• [EXERCISE PROMPT] Whenever a line of the records below contains the word "ofNat", copy that line.

• [EXTRACTED ENTRIES]
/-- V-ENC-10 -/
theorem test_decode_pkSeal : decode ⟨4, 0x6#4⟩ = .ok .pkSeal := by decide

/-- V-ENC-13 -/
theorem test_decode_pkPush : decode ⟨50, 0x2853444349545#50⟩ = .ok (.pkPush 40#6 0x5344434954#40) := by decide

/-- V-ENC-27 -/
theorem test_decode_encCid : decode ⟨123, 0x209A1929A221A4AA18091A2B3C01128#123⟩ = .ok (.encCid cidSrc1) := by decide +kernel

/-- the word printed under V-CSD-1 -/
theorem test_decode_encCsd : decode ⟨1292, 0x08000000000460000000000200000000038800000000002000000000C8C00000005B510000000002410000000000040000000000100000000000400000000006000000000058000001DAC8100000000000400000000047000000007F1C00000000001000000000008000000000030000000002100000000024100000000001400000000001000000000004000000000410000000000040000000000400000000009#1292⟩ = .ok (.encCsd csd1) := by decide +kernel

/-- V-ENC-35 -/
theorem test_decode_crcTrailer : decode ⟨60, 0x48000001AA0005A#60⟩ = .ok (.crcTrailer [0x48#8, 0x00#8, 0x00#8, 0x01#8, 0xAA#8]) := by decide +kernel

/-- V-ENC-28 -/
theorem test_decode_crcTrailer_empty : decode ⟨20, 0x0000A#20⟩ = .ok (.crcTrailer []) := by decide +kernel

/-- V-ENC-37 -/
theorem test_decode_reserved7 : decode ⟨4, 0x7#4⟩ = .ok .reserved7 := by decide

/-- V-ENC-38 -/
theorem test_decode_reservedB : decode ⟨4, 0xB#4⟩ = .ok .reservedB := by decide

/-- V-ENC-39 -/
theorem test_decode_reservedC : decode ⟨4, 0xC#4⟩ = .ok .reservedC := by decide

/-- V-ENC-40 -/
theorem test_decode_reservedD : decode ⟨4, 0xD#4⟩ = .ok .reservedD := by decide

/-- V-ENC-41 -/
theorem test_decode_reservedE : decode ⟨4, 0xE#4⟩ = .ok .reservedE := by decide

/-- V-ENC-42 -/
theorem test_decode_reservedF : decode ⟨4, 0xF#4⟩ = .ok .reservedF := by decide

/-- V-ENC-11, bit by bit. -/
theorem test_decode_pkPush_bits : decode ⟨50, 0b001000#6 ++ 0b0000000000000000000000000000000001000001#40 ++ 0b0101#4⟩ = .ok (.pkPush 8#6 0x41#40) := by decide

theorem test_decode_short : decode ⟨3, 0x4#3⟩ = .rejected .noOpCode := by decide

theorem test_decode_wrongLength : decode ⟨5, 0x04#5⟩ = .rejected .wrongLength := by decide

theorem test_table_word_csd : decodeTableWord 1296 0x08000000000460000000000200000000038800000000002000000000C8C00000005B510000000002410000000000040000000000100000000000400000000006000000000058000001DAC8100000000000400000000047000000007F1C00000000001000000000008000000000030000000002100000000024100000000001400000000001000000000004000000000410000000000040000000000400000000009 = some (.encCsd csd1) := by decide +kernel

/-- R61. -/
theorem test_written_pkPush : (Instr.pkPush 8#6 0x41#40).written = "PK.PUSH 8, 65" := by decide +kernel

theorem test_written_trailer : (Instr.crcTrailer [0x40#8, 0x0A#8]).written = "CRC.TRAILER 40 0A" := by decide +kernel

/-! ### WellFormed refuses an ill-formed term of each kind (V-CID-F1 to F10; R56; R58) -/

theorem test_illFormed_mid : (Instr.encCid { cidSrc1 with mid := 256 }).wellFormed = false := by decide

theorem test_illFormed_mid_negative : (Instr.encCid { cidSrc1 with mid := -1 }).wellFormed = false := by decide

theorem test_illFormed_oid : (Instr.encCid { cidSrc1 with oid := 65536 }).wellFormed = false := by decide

--

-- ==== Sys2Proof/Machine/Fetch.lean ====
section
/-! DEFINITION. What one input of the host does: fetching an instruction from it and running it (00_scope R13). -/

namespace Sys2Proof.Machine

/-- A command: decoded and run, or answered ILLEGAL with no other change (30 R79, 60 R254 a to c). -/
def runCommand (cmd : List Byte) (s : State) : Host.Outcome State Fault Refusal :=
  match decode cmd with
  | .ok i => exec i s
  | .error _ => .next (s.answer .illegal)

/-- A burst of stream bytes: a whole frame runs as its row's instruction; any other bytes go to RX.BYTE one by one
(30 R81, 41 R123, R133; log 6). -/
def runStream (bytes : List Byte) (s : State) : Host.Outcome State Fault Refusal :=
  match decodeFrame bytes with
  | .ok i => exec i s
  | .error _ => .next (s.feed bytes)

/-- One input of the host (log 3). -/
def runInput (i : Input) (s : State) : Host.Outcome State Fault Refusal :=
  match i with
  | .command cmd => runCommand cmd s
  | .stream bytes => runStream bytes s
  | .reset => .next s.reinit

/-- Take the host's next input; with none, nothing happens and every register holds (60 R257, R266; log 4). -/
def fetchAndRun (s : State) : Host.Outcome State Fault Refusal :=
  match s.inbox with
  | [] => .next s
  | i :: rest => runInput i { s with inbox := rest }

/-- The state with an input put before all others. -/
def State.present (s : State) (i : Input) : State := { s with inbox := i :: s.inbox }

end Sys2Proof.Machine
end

---

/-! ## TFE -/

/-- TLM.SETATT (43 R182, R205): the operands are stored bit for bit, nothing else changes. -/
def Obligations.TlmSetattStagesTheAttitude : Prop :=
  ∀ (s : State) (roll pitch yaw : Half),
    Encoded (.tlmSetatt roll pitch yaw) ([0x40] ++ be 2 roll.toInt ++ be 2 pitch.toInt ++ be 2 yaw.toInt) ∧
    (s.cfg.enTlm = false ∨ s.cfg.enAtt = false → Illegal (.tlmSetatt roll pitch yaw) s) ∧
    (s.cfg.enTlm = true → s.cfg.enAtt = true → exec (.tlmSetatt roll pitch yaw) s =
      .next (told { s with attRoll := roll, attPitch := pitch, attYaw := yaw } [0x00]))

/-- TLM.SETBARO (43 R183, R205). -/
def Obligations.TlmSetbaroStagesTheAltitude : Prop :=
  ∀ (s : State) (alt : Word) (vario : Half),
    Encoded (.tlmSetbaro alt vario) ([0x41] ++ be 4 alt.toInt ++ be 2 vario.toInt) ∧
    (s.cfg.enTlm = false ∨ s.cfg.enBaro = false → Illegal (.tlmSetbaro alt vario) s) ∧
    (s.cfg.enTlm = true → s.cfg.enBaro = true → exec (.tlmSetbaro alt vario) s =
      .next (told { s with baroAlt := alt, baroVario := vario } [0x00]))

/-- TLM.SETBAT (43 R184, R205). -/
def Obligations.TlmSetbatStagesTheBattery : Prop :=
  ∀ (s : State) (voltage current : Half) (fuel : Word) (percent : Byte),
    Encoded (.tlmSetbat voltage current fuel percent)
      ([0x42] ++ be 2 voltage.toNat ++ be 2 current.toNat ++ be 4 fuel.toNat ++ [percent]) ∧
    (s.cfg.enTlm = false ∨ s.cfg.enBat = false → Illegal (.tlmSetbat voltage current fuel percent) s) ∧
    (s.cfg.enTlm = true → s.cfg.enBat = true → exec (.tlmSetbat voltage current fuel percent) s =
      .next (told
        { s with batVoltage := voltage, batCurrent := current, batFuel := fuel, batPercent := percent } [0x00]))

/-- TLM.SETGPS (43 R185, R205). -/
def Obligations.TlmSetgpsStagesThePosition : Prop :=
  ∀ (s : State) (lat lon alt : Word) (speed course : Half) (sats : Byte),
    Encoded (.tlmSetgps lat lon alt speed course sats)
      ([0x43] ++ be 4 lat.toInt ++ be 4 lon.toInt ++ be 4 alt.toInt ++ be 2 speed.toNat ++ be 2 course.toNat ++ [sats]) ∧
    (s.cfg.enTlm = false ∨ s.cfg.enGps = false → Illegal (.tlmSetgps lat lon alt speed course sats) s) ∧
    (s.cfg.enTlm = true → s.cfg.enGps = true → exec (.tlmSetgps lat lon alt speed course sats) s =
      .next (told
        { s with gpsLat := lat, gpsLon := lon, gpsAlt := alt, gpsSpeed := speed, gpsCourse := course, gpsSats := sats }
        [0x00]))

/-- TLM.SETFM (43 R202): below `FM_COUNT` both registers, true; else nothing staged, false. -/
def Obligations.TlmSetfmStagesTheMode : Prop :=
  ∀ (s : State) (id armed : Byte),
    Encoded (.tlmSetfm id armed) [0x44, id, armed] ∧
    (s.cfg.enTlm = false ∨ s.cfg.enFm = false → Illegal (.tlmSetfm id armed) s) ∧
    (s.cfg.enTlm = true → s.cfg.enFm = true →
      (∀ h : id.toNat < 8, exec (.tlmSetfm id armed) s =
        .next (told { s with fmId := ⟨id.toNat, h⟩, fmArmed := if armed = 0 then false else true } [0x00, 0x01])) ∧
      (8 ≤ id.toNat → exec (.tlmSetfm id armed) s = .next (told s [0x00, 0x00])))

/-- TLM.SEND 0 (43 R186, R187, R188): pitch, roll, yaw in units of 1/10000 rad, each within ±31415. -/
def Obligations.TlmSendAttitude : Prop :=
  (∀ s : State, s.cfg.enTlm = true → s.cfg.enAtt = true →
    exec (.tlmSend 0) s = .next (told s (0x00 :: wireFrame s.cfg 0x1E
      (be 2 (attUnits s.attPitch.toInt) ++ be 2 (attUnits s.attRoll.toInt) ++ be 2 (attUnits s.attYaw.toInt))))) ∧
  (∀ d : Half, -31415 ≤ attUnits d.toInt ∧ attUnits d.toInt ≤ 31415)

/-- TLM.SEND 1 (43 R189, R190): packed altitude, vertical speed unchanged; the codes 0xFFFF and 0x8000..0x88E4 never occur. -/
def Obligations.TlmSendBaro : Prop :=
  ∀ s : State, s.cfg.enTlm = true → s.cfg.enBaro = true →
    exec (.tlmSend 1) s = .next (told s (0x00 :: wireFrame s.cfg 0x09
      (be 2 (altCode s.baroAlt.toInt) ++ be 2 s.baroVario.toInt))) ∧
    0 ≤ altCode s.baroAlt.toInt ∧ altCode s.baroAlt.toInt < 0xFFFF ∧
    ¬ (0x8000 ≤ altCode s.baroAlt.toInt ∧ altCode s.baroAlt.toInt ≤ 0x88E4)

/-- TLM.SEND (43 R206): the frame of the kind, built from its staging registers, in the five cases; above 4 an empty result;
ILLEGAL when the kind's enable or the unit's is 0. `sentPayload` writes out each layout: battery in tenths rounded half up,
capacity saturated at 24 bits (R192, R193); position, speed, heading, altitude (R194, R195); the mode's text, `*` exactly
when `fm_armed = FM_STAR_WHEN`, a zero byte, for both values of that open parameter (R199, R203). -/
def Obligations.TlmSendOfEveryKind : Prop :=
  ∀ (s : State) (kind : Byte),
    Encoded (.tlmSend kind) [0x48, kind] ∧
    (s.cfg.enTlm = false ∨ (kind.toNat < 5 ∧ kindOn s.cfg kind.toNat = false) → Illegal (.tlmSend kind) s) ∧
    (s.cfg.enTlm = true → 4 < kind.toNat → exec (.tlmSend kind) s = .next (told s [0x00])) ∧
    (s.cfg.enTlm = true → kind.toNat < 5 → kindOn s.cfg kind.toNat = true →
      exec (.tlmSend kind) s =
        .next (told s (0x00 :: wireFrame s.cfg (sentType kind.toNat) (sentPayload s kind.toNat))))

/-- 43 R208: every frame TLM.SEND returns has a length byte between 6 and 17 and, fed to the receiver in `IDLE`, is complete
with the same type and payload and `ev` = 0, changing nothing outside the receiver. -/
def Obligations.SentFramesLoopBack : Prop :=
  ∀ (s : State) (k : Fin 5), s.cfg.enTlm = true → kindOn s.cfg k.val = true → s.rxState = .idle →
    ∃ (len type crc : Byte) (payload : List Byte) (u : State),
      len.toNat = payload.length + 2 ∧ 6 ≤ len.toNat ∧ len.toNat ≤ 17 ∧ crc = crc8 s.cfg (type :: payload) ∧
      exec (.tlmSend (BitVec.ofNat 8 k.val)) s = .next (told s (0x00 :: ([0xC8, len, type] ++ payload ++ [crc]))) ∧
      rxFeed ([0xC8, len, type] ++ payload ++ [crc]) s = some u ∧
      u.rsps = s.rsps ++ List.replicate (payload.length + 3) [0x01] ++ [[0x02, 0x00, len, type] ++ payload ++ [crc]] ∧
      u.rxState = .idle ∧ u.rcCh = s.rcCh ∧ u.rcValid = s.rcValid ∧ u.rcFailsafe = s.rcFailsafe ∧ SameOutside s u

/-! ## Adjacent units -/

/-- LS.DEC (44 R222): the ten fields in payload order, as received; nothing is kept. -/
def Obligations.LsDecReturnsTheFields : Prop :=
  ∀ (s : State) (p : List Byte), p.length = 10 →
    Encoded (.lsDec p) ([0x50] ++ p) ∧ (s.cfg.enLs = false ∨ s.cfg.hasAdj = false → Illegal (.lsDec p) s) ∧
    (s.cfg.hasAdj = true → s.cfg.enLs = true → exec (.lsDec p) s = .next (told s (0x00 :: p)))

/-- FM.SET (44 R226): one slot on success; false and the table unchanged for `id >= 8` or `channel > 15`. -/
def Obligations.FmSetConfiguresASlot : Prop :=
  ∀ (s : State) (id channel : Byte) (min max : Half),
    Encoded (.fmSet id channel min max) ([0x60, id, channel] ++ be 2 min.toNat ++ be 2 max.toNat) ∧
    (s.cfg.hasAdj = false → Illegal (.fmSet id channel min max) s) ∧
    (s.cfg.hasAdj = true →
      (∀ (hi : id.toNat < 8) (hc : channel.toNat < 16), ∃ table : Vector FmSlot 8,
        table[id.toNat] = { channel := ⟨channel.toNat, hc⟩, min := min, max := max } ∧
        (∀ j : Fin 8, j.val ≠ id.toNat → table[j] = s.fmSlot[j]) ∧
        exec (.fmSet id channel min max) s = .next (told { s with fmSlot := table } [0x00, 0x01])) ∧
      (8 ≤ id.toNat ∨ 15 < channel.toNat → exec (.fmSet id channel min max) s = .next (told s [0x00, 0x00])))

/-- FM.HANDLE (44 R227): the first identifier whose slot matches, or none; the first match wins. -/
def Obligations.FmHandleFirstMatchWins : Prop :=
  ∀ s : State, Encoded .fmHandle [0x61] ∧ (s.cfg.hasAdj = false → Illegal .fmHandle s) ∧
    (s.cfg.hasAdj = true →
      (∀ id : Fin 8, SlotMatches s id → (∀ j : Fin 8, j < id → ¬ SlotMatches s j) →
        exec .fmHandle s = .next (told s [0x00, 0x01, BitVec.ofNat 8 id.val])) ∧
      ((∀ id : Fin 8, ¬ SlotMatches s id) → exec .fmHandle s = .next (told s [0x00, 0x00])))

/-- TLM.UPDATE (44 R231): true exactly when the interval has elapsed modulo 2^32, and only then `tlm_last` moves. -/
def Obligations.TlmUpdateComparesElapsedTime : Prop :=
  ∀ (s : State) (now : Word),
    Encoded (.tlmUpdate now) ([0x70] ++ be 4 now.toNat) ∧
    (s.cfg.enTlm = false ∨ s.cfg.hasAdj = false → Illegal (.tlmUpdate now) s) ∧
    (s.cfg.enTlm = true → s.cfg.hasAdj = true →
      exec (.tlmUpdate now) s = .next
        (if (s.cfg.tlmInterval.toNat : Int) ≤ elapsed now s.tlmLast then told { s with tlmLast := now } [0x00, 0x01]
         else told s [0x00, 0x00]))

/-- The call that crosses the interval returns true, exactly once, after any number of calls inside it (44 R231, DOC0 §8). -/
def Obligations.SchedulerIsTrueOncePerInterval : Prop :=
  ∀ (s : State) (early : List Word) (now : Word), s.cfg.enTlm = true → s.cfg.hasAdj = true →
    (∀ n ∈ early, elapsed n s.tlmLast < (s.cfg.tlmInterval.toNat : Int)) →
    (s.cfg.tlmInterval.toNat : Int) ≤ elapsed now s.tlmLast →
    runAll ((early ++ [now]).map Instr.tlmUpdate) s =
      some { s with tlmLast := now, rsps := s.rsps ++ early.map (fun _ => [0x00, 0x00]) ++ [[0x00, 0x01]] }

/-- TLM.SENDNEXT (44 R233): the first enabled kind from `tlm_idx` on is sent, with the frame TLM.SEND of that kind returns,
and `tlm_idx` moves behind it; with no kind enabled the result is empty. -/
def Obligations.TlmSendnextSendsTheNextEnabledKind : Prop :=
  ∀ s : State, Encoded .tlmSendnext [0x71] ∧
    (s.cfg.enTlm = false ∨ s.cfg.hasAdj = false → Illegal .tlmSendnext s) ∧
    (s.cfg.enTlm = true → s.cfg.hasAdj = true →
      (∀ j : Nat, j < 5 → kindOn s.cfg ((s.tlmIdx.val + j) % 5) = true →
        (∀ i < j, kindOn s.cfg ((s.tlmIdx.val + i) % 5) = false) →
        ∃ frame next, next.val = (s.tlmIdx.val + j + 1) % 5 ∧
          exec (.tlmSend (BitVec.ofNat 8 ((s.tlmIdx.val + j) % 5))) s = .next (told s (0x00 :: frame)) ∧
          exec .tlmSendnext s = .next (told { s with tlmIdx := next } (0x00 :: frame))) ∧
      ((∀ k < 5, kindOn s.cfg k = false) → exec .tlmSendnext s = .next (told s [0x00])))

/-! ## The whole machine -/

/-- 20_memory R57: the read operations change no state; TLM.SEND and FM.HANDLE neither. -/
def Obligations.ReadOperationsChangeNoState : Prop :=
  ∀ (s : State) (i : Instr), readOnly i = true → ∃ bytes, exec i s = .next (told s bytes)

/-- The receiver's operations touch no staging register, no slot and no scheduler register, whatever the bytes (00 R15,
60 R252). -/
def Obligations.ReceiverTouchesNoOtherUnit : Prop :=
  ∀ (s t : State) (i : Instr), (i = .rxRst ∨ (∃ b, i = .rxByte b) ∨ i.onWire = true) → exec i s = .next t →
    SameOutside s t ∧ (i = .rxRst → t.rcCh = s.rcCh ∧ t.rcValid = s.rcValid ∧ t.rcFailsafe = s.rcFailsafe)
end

• [EXERCISE OUTPUT]
      exec (.tlmSend (BitVec.ofNat 8 k.val)) s = .next (told s (0x00 :: ([0xC8, len, type] ++ payload ++ [crc]))) ∧
        exec .fmHandle s = .next (told s [0x00, 0x01, BitVec.ofNat 8 id.val])) ∧
          exec (.tlmSend (BitVec.ofNat 8 ((s.tlmIdx.val + j) % 5))) s = .next (told s (0x00 :: frame)) ∧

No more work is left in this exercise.